GithubHelp home page GithubHelp logo

tianyuan-lu / rna-editing-in-aiptasia-pallida Goto Github PK

View Code? Open in Web Editor NEW
0.0 0.0 0.0 26 KB

Pipeline we followed in pursuit of bona fide RNA editing sites

License: GNU General Public License v3.0

Python 100.00%

rna-editing-in-aiptasia-pallida's Introduction

RNA editing in Aiptasia pallida

This is the detailed workflow for calling RNA editing sites in Aiptasia pallida and looking into endosymbiotic effects in a transcriptomic level.

This workflow requires assembled and annotated reference genome and raw reads. In our case, we had whole-genome RNA sequencing data of both aposymbiotic and symbiotic Aiptasia.

Pre-mapping treatment


  1. trimming with trimgalore:

This step retains paired-end reads longer than 25 bps, with maximum 2 "N"s and without flanking Ns. The trimming applies default low-quality threshold of 20. To adjust: -q

	trim_galore --phred33 --length 25 --max_n 2 --trim-n --paired <file_R1.fastq> <file_R2.fastq>
  1. removing first 6 bases:

This step avoids mapping errors caused by random-hexamer primers (F Zhang, 2017).
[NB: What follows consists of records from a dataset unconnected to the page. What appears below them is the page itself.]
/-- A batch refused: nothing of it is applied, the code is recorded, event 0x0C0 (R164). -/
def State.foxRefuse (s : State) (err : Nat) : State := (s.put R.FOX_STATUS_ERR err).foxEvt 0

/-- BATCH_CHECKED (R164, R170): the batch is read through port 34 (`ext`: what host memory returns), checked, and accepted or
refused at this instant. -/
def execBatchChecked (ext : List Byte) (t : Nat) (s : State) : Out :=
  let s0 := s.upTo t
  if !s0.is R.FOX_STATUS_PENDING then .next s0
  else
    let s1 := s0.put R.FOX_STATUS_PENDING 0
    let a := s1.fox.batch
    let h := s1.storeRead 34 a 32 ext
    if h.status ≠ stOk ∨ h.poisoned then .next (h.st.foxRefuse 7)
    else
      let n := fld h.data 12 2
      if n = 0 ∨ 4096 < n then .next (h.st.foxRefuse 2)
      else
        let r := h.st.storeRead 34 (a + 32) (8 + 48 * n) (ext.drop 32)
        if r.status ≠ stOk ∨ r.poisoned then .next (r.st.foxRefuse 7)
        else
          let b := h.data ++ r.data
          let e := r.st.foxErr b
          .next (if e = 0 then (r.st.foxAccept b r.st.foxU).mirrorBatch b else r.st.foxRefuse e)

/-- FOX_STALE_POP (R171): the oldest queued record is removed. -/
def execFoxStalePop (s : State) : Out :=
  .next ({ s with fox := { s.fox with stale := s.fox.stale.drop 1 } }.put R.FOX_STALE_CTL_COUNT (s.fox.stale.length - 1))

end Sys2Proof.Machine
end

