/-- Truncated toward zero to `k` significant bits. -/
def Dy.trunc (k : Nat) (a : Dy) : Dy :=
  let len := Nat.log2 a.m.natAbs + 1
  if a.m = 0 then Dy.zero
  else if len ≤ k then a
  else ⟨(if a.m < 0 then -1 else 1) * ((a.m.natAbs / 2 ^ (len - k) : Nat) : Int), a.e + ((len - k : Nat) : Int)⟩

/-- ⌊log2⌋ of a magnitude that is not zero. -/
def Dy.log (a : Dy) : Int := (Nat.log2 a.m.natAbs : Int) + a.e

def f32Neg (x : Nat) : Bool := bit x 31
def f32Exp (x : Nat) : Nat := bits x 23 8
def f32Frac (x : Nat) : Nat := x % 8388608
def f32IsNan (x : Nat) : Bool := f32Exp x == 255 && f32Frac x != 0
def f32IsInf (x : Nat) : Bool := f32Exp x == 255 && f32Frac x == 0

/-- The value of a finite float32; a subnormal one is zero (R216). -/
def f32Dy (x : Nat) : Dy :=
  if f32Exp x = 0 then Dy.zero
  else
    let m : Int := (8388608 + f32Frac x : Nat)
    ⟨if f32Neg x then -m else m, (f32Exp x : Int) - 150⟩

/-- Float32 bits of a value, truncated toward zero; a zero has sign `zneg`, a subnormal result becomes a zero of its sign,
overflow the largest finite value (R216). -/
def f32Of (zneg : Bool) (d : Dy) : Nat :=
  if d.m = 0 then (if zneg then 2147483648 else 0)
  else
    let s := if d.m < 0 then 2147483648 else 0
    let k := d.log
    if k < -126 then s
    else if 127 < k then s + 2139095039
    else
      let t := d.trunc 24
      let m := t.m.natAbs * 2 ^ (24 - (Nat.log2 t.m.natAbs + 1))
      s + (k + 127).toNat * 8388608 + m % 8388608

/-- NaN result of an operation with a NaN input (R216). -/
def f32NaN : Nat := 2143289344

/-- A term of a sum: negated or not, and the factors of its product (float32 bits). -/
abbrev FTerm := Bool × List Nat

/-- Is a term negative in sign, its factors' signs and its own counted? -/
def FTerm.isNeg (t : FTerm) : Bool := ((t.2.filter f32Neg).length % 2 == 1) != t.1

/-- A term's exact value. -/
def FTerm.val (t : FTerm) : Dy :=
  let p := t.2.foldl (fun a x => Dy.mul a (f32Dy x)) ⟨1, 0⟩
  if t.1 then p.neg else p

/-- The exact sum of terms. -/
def termsVal (ts : List FTerm) : Dy := ts.foldl (fun a t => Dy.add a t.val) Dy.zero

/-- A sum of products as float32, `half` times divided by 2 (R216). A NaN factor gives NaN; an infinite one a free value
`fv` (the spec states no result); a zero sum has the sign that all its terms share, else plus (PRESUMED, notes). -/
def fSum (fv half : Nat) (ts : List FTerm) : Nat :=
  let fs := ts.flatMap (fun t => t.2)
  if fs.any f32IsNan then f32NaN
  else if fs.any f32IsInf then fv % 4294967296
  else
    let d := termsVal ts
    f32Of (ts.all FTerm.isNeg) ⟨d.m, d.e - half⟩

/-- The free value of part `k` of an instruction. -/
def freePart (fv k : Nat) : Nat := bits fv (32 * k) 32

/-- Lanes computed part by part from the terms of each, with the free value of each part at hand. -/
def fLanesOf (fv half : Nat) (ts : List (List FTerm × List FTerm)) : Nat :=
  fOf (((List.range ts.length).zip ts).map (fun x =>
    (fSum (freePart fv (2 * x.1)) half x.2.1, fSum (freePart fv (2 * x.1 + 1)) half x.2.2)))

/-! ## The spindle seen by an instruction -/

/-- What an instruction works on: spindle, its number, the structure of the current block, positions, word, free value,
base of the clock for stalls. -/
structure SCtx where
  s : State
  n : Nat
  l : List Item
  slots : List Nat
  sp : Spindle
  w : Nat
  fv : Nat
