-- ==== Sys2Proof/Machine/Spindles.lean ====
section
/-!
DEFINITION. The spindles in the part (R194, R195, R199 to R207, R215, R223 to R229): blocks, flush and statistics flags, the
corner-turn writer, banks and swaps, faults, and the command of each instruction.
-/

namespace Sys2Proof.Machine

/-! ## Spindles and their positions -/

/-- The slots of a spindle's positions, in POS order; remote slots run nothing (R195, R298). -/
def spinSlots (l : List Item) (n : Nat) : List Nat :=
  let mine := (enabledSlots l).filter (fun x => seSpindle (slotEntry l x) == n && !slotRemote l (classedSlots l) x)
  (List.range 8).flatMap (fun p => mine.filter (fun x => sePos (slotEntry l x) == p))

def State.spindle (s : State) (n : Nat) : Spindle := Tab.get Spindle.init s.spin.sp n

def State.setSpindle (s : State) (n : Nat) (sp : Spindle) : State :=
  { s with spin := { s.spin with sp := Tab.set Spindle.init s.spin.sp n sp } }

/-- T in force. -/
def State.spinT (s : State) : Nat := max 1 (tOf s.draft.struct)

/-- The structure that a block belongs to (R74). -/
def State.blockStruct (s : State) (blk : Nat) : List Item := s.structAt (blk / s.spinT)

/-- The active bank's number, a bank, a bank replaced. -/
def State.activeBank (s : State) (n : Nat) : Nat := s.get1 R.SPIN_PROG_STATUS_ACTIVE n
def Spindle.bankNo (sp : Spindle) (b : Nat) : ProgBank := if b = 1 then sp.bank1 else sp.bank0
def Spindle.setBank (sp : Spindle) (b : Nat) (x : ProgBank) : Spindle :=
  if b = 1 then { sp with bank1 := x } else { sp with bank0 := x }

/-- VALID of a bank. -/
def validField (b : Nat) : Field := if b = 1 then R.SPIN_PROG_STATUS_VALID1 else R.SPIN_PROG_STATUS_VALID0

/-- The structure that a spindle's block belongs to (R74): a spindle that a patch gave its first positions fills its filter memory, in the
blocks before the first that counts, under the structure of that one. -/
def State.spinStruct (s : State) (sp : Spindle) (blk : Nat) : List Item :=
  if blk < sp.first then s.structFor (sp.first / s.spinT) else s.blockStruct blk

/-- The structure that the running image sees: an image that a late patch swap leaves running sees the old one (R227). -/
def State.imageStruct (s : State) (sp : Spindle) : List Item :=
  match sp.swapSpan with
  | some e => if e ≤ sp.blk / s.spinT then s.structAt (e - 1) else s.spinStruct sp sp.blk
  | none => s.spinStruct sp sp.blk

/-- What an instruction works on, of spindle `n` (its free value not yet used). -/
def State.spinCtx (s : State) (n : Nat) : SCtx :=
  let sp := s.spindle n
  let l := s.imageStruct sp
  let bank := sp.bankNo (s.activeBank n)
  ⟨s, n, l, spinSlots l n, sp, Tab.get 0 bank.words sp.pc, Config.freeValue s.free⟩

/-- Bytes of DATA written into local memory (R199, R224). -/
def lmemData (m : Tab Nat) (addr : Nat) (d : List Byte) : Tab Nat :=
  ((List.range d.length).zip d).foldl (fun t x =>
    let a := (addr + x.1) % 262144
    Tab.upd 0 t (a / 4) (fun w => putBits w (8 * (a % 4)) 8 x.2.toNat)) m

/-- Every register, accumulator and search state cleared (R224). -/
def Spindle.clearRegs (sp : Spindle) : Spindle :=
  { sp with sreg := [], areg := [], qreg := [], mreg := [], vreg := [], acc := [], srch := [], stall := 0, left := 0, iter := 0 }

/-- Cycles of the spindle clock in a difference of array times. -/
def spinCycles (d : Nat) : Nat := d * 1300000000 / 4294967296

/-- Array time of a number of spindle cycles, rounded up. -/
def cyclesToT (c : Nat) : Nat := cdiv (c * 4294967296) 1300000000

/-! ## Statistics flags (R146, R147) -/

/-- A PASS_LIMIT field of a slot as it stood when a span ended. -/
def State.limitOf (s : State) (span : Nat) (f : Field) (slot : Nat) : Nat :=
  if s.spin.limitSpan = span ∧ span < s.get R.DRAFT_SPAN_SPAN then Tab.get f.rst s.spin.limits (f.key slot 0)
  else s.get1 f slot

/-- The square of the length of a tally's sum of samples, and V = n·S2 − (Re S1)² − (Im S1)² (R146), over the integers. -/
def Tally.mean2 (r : Tally) : Int := r.s1re * r.s1re + r.s1im * r.s1im
def Tally.v (r : Tally) : Int := (r.n : Int) * r.s2 - r.mean2

/-- Classes 3 and 4 of a tally record (R146). -/
def State.statClasses (s : State) (span slot : Nat) (r : Tally) : List Nat :=
  let n : Int := r.n
  let lo : Int := s.limitOf span R.PASS_LIMIT_LO_LO slot
  let hi : Int := s.limitOf span R.PASS_LIMIT_HI_HI slot
  let mq : Int := s.limitOf span R.PASS_LIMIT_MEAN_MEANQ slot
  let power := s.limitOf span R.PASS_LIMIT_CTL_EN_POWER slot == 1 && (decide (r.v < lo * (n * n)) || decide (hi * (n * n) < r.v))
  let mean := s.limitOf span R.PASS_LIMIT_CTL_EN_MEAN slot == 1 && decide (mq * n * r.s2 < r.mean2 * 65536)
  (if power then [3] else []) ++ (if mean then [4] else [])

/-- The flags of a slot over its fine channels: (channel, class). -/
def State.statFlags (s : State) (l : List Item) (span slot : Nat) (recs : List Tally) : List (Nat × Nat) :=
  let cls := recs.map (s.statClasses span slot)
  let per := 2 ^ splitOf l
  let cm := s.limitOf span R.PASS_LIMIT_CTL_COARSE_MAX slot
  let own := ((List.range cls.length).zip cls).flatMap (fun x => x.2.map (fun k => (x.1, k)))
  let spread := (List.range (ncoarseOf l)).flatMap (fun c =>
    let mine := (cls.drop (c * per)).take per
    let hits := (mine.filter (fun x => !x.isEmpty)).length
    if cm ≠ 0 ∧ cm ≤ hits then
      ((List.range per).filter (fun k => (mine.getD k []).isEmpty)).map (fun k => (c * per + k, 5))
    else [])
  own ++ spread

/-- The tally of a spindle flushed for a span (R201): autos, flags, records zeroed. The autos of a zoom channel are those of the samples
that the loom receives for its zoom span (R23), and the corner-turn writer forms them (`State.zoomAuto`). -/
def State.flushTally (s : State) (n span : Nat) (l : List Item) : State :=
  let sp := s.spindle n
  let slots := spinSlots l n
  let cN := fineChannels l
  let s1 := ((List.range slots.length).zip slots).foldl (fun a x =>
    let recs := (List.range cN).map (fun c => Tab.get Tally.zero sp.tally (x.1 * cN + c))
    let autos := ((List.range cN).zip recs).foldl (fun t y =>
      if zoomRatio l y.1 = 1 then Tab.set 0 t (exKey span y.1 x.2) y.2.auto else t) a.pass.autos
    let a1 : State := { a with pass := { a.pass with autos := autos } }
    (s.statFlags l span x.2 recs).foldl (fun b f => b.exclude span f.1 x.2 f.2) a1) s
  s1.setSpindle n { sp with tally := [], flushed := some span }

/-! ## Blocks (R203 to R206) -/

/-- A block void for any cause: counted, its slots excluded with class 2 over its reach (R206). -/
def State.voidBlock (s : State) (n blk : Nat) (slots : List Nat) : State :=
  let t := s.spinT
  let spans := sortN ((List.range 9).map (fun k => (blk + k) / t))
  let s1 := spans.foldl (fun a sp => slots.foldl (fun b x => b.exclude sp allChans x 2) a) s
  (s1.bump1 R.SPIN_VOID_VOID n 1).spinEvt R.SPIN_EVT_VOID n

/-- Where a fine sample goes: span of the channel and offset within it, none where the block completes no sample of a zoom
channel (R236, R238; notes). -/
def sampleAt (l : List Item) (t c blk : Nat) : Option (Nat × Nat) :=
  let r := zoomRatio l c
  if r = 1 then some (blk / t, blk % t)
  else if blk % r = 0 ∧ 0 < blk then some ((blk / r - 1) / t, (blk / r - 1) % t)
  else none

/-- Is a fine sample of a slot and channel watched by a tap or a capture stream (R390, R398)? -/
def State.tapWants (s : State) (l : List Item) (slot c : Nat) : Bool :=
  s.cap.units.any (fun u => u.2.cfgs.any (fun x =>
    x.kind == 1 && x.idx == slot && decide (x.first ≤ c ∧ c < x.first + x.nch))) ||
  s.cap.streams.any (fun u => u.2.cfgs.any (fun x =>
    x.source == 2 && decide (x.first ≤ c ∧ c < x.first + x.nch) && (groupSlots l x.group).contains slot))

/-- Does a regular span come after the last of a STOP (R69, R244)? -/
def State.afterSpan (s : State) (e : Nat) : Bool :=
  match s.draft.stopSpan with
  | none => false
  | some x => decide (x < e)

/-- The last regular span that span `z` of a channel covers (R238). -/
def lastRegular (l : List Item) (c z : Nat) : Nat := (z + 1) * zoomRatio l c - 1

/-- |q|² of a requantised sample as the corner turn holds it (R23): 4+4 in one byte, 8+8 in two. -/
def operandNorm (d : List Byte) : Nat :=
  let h := 4 * d.length
  let v := leNat d
  (sgn h (bits v 0 h) * sgn h (bits v 0 h) + sgn h (bits v h h) * sgn h (bits v h h)).toNat

/-- A sample of a zoom channel enters the autos of its zoom span, kept at the last regular span that it covers (R23, R238). -/
def State.zoomAuto (s : State) (l : List Item) (slot c z : Nat) (d : List Byte) : State :=
  let r := zoomRatio l c
  if r = 1 then s
  else { s with pass := { s.pass with autos := Tab.upd 0 s.pass.autos (exKey (lastRegular l c z) c slot) (fun v => v + operandNorm d) } }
	awk '{if (NR %2 ==1) print; if (NR %2 ==0) print substr($0, 7)}' <trimmed.file.fastq>

Mapping


  1. mapping with bwa

Index genome and map using bwa mem:

	bwa index <reference.genome.fa>

	bwa mem <reference.genome.fa> <R1.trimmed.rm6p.fastq> <R2.trimmed.rm6p.fastq>

If alignment yields sam files, for further analysis, they should be converted to bam files.

	samtools view -bS <aln.sam> > <aln.bam>

All bam files should be sorted.

	samtools sort <aln.bam> > <sorted.aln.bam>

Calling RNA editing sites


SPRINT may support calling RNA editing sites directly from raw reads (which should also go through Pre-mapping treatment), but it was not compatible with our system.

So alternatively, we started using SPRINT only after obtaining aligned bam files.

  1. calling RNA editing sites with SPRINT

Results of SPRINT annotate types and strands of transcriptomic variants.

	sprint_from_bam <sorted.aln.bam> <reference.genome.fa> <output> <location of samtools>
  1. converting annotation

This step unifies variants based on the "+" strand of the reference.

	python3 convert.py <RES> > <converted.RES.tsv>

To check distribution of variant types:

	awk '{col[$3,$4]++}END{for(i in col) print i, col[i]}' <converted.RES.tsv> | sort -k2 -n -r

Hopefully A>I conversion dominates the distribution.

  1. tabulating

This step tabulates all potential RNA editing sites who occur at least once in all replicates.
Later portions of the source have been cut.